__What this task involves__: Give back only the lines in the records below from the one with "The model's choice, no rule of the" to the one with "def Obligations.EveryCommandWordCompletes : Prop", both inclusive, word for word.
[[ Entries shown, beginning ]]
-- ==== Sys2Proof/Certificates/Slice0/Obligations.lean ====
section
/-! DEFINITION. The statements about the machine, each from the rules of spec/ that its docstring names. -/

open Sys2Proof Sys2Proof.Machine

/-! Command words -/

/-- 30_encoding.md R91, R94: no operand bit is lost between a command and its word. -/
def Obligations.DecodeOfEncodeIsTheCommand : Prop :=
  ∀ i : Instr, WellFormed i → decode (encode i) = .ok i

/-- 30_encoding.md R97: a word that decodes is the one word of its command. -/
def Obligations.DecodedWordIsTheEncoding : Prop :=
  ∀ (cw : Word) (i : Instr), decode cw = .ok i → WellFormed i ∧ encode i = cw

/-- 30_encoding.md R98: the command words the spec writes out. -/
def Obligations.WrittenOutWordsDecode : Prop :=
  decode 0x00000A02 = .ok (.encrypt 10) ∧ decode 0x00000E03 = .ok (.decrypt 14) ∧
  decode 0x00000013 = .ok (.addRoundKey 0) ∧ decode 0x83570020 = .ok (.gfMul 0x57 0x83) ∧
  decode 0x00570221 = .ok (.gfTbl 2 0x57) ∧ decode 0x00530022 = .ok (.subByte 0x53) ∧
  decode 0x00000924 = .ok (.rcon 9)

/-- 30_encoding.md R95 and 40_command_control.md R112, over every command word. The model's choice, no rule of the
spec: when a pending command completes, by the latency left over (log entry 3). -/
def Obligations.IllegalWordsAndOnlyTheyRaiseIllegalCommand : Prop :=
  ∀ (s : State) (cw : Word), Ready s cw →
    (IllegalWord cw → step s = .next { s with err := .illegalCommand, pend := none }) ∧
    (¬ IllegalWord cw → ∃ t, step s = .next t ∧ t.err ≠ .illegalCommand)

/-! The core step -/

/-- 40_command_control.md R111, R113: the step of a ready command is `exec` of it, with PEND cleared after it. The
model's choice, no rule of the spec: when a pending command completes, by the latency left over (log entry 3). -/
def Obligations.StepRunsTheDecodedCommand : Prop :=
  ∀ (s : State) (cw : Word) (i : Instr), Ready s cw → decode cw = .ok i →
    step s = match exec i s with
      | .next t => .next { t with pend := none }
      | .fault r => .fault r
      | .refused r => .refused r

/-- The word that `withFetchWord` places is the command the next step runs (the model's choice, log entries 3
and 4). -/
def Obligations.PlacedWordRunsAtTheNextStep : Prop :=
  ∀ (s : State) (w : Nat) (i : Instr), decodeTableWord 32 w = some i →
    step (s.withFetchWord 32 w) = match exec i (s.withFetchWord 32 w) with
      | .next t => .next { t with pend := none }
      | .fault r => .fault r
      | .refused r => .refused r

/-- 40_command_control.md R115, R250: executing a command word never stops the machine. -/
def Obligations.EveryCommandWordCompletes : Prop :=
  ∀ (cw : Word) (s : State), ∃ t, execute cw s = .next t

/-- 70_reset_and_hazards.md R282: a step stops only on a register access in reset, and never refuses. The model's
choice, no rule of the spec: that there is a step, to a next state, where no agent acts, as on an ended core (log entry
8), that an access in reset is a fault of its own name (log entry 7), and that there is a step in reset with no access
to make (log entry 6). -/
def Obligations.StepStopsOnlyOnAccessInReset : Prop :=
  ∀ s : State, (∃ t, step s = .next t) ∨
    (s.rstN = false ∧ step s = .fault .accessWhileInReset ∧
      ∃ op rest, s.host = op :: rest ∧ ∀ level, op ≠ .setRst level)

/-- 40_command_control.md R116, R118, R119: with no reset, a pending command completes after its finite latency
whatever the host does meanwhile, and its effect is that of the registers as they stood when it was pending. The
model's choice, no rule of the spec: the latency, of which each step uses up one (log entry 3), and that the accesses
to make are a list, of which a step takes the first (log entry 4). -/
def Obligations.PendingCommandCompletesFromHeldRegisters : Prop :=
  ∀ (s : State) (cw : Word), NoReset s → s.pend = some cw →
    ∃ t u, Host.Core.run Sys2Proof.core (s.latency + 1) s = .next t ∧ execute cw s = .next u ∧
      t.pend = none ∧ t.key = u.key ∧ t.data = u.data ∧ t.keylen = u.keylen ∧ t.blklen = u.blklen ∧
      t.result = u.result ∧ t.err = u.err ∧ t.swords = u.swords ∧ t.rkram = u.rkram

/-- 60_exceptions.md R267, 70_reset_and_hazards.md R291: a core whose host program has ended holds all its state. That there
is a step at all, and that it answers the same state, is the model's choice (log entry 8): the spec gives no agent a step
there. -/
def Obligations.IdleCoreHoldsAllState : Prop :=
  ∀ s : State, s.rstN = true → Ended s → step s = .next s

/-! The commands -/

/-- 40_command_control.md R117. -/
def Obligations.NopWritesOnlyErr : Prop :=
  (∀ s : State, exec .nop s = .next { s with err := .ok }) ∧
  ∀ cw : Word, cw.setWidth 8 = 0x00#8 →
    (cw = 0 → decode cw = .ok .nop) ∧
    (cw ≠ 0 → ∀ s : State, execute cw s = .next { s with err := .illegalCommand })

/-- 41_gf_arith.md R130: RESULT is the product of the two polynomials modulo x^8+x^4+x^3+x+1 (0x11B): it differs from
the full product by a multiple of 0x11B. -/
def Obligations.GfMulIsPolynomialProductModulo : Prop :=
  ∀ (a b : Byte) (s : State), ∃ p q : Byte,
    exec (.gfMul a b) s = .next { s with result := p, err := .ok } ∧
    polyMul (a.setWidth 16) (b.setWidth 16) = polyMul (q.setWidth 16) 0x11B ^^^ p.setWidth 16

/-- 41_gf_arith.md R132: the field laws. -/
def Obligations.GfMulFieldLaws : Prop :=
  ∀ a b c : Byte,
    gfMul a 1 = a ∧ gfMul a 0 = 0 ∧ gfMul a b = gfMul b a ∧ mul2 a = gfMul a 2 ∧
    gfMul (gfMul a b) c = gfMul a (gfMul b c) ∧ gfMul a (b ^^^ c) = gfMul a b ^^^ gfMul a c ∧
    (a ≠ 0 → ∃ x : Byte, gfMul a x = 1 ∧ ∀ y : Byte, gfMul a y = 1 → y = x) ∧
    (gfMul a b = 0 ↔ a = 0 ∨ b = 0)

/-- 41_gf_arith.md R134, R136: GF_TBL reads the table of the constant its selector names, in both orders of the product. -/
def Obligations.GfTblAgreesWithGfMul : Prop :=
  ∀ (t : Fin 6) (x : Byte) (s : State),
    exec (.gfTbl (BitVec.ofNat 3 t.val) x) s =
      .next { s with result := gfMul x (#v[2#8, 3#8, 9#8, 11#8, 13#8, 14#8][t]), err := .ok } ∧
    gfMul x (#v[2#8, 3#8, 9#8, 11#8, 13#8, 14#8][t]) = gfMul (#v[2#8, 3#8, 9#8, 11#8, 13#8, 14#8][t]) x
[[ Entries shown, end ]]
__Response box__:
/-- 30_encoding.md R95 and 40_command_control.md R112, over every command word. The model's choice, no rule of the
spec: when a pending command completes, by the latency left over (log entry 3). -/
def Obligations.IllegalWordsAndOnlyTheyRaiseIllegalCommand : Prop :=
  ∀ (s : State) (cw : Word), Ready s cw →
    (IllegalWord cw → step s = .next { s with err := .illegalCommand, pend := none }) ∧
    (¬ IllegalWord cw → ∃ t, step s = .next t ∧ t.err ≠ .illegalCommand)

/-! The core step -/

/-- 40_command_control.md R111, R113: the step of a ready command is `exec` of it, with PEND cleared after it. The
model's choice, no rule of the spec: when a pending command completes, by the latency left over (log entry 3). -/
def Obligations.StepRunsTheDecodedCommand : Prop :=
  ∀ (s : State) (cw : Word) (i : Instr), Ready s cw → decode cw = .ok i →
    step s = match exec i s with
      | .next t => .next { t with pend := none }
      | .fault r => .fault r
      | .refused r => .refused r

/-- The word that `withFetchWord` places is the command the next step runs (the model's choice, log entries 3
and 4). -/
def Obligations.PlacedWordRunsAtTheNextStep : Prop :=
  ∀ (s : State) (w : Nat) (i : Instr), decodeTableWord 32 w = some i →
    step (s.withFetchWord 32 w) = match exec i (s.withFetchWord 32 w) with
      | .next t => .next { t with pend := none }
      | .fault r => .fault r
      | .refused r => .refused r

/-- 40_command_control.md R115, R250: executing a command word never stops the machine. -/
def Obligations.EveryCommandWordCompletes : Prop :=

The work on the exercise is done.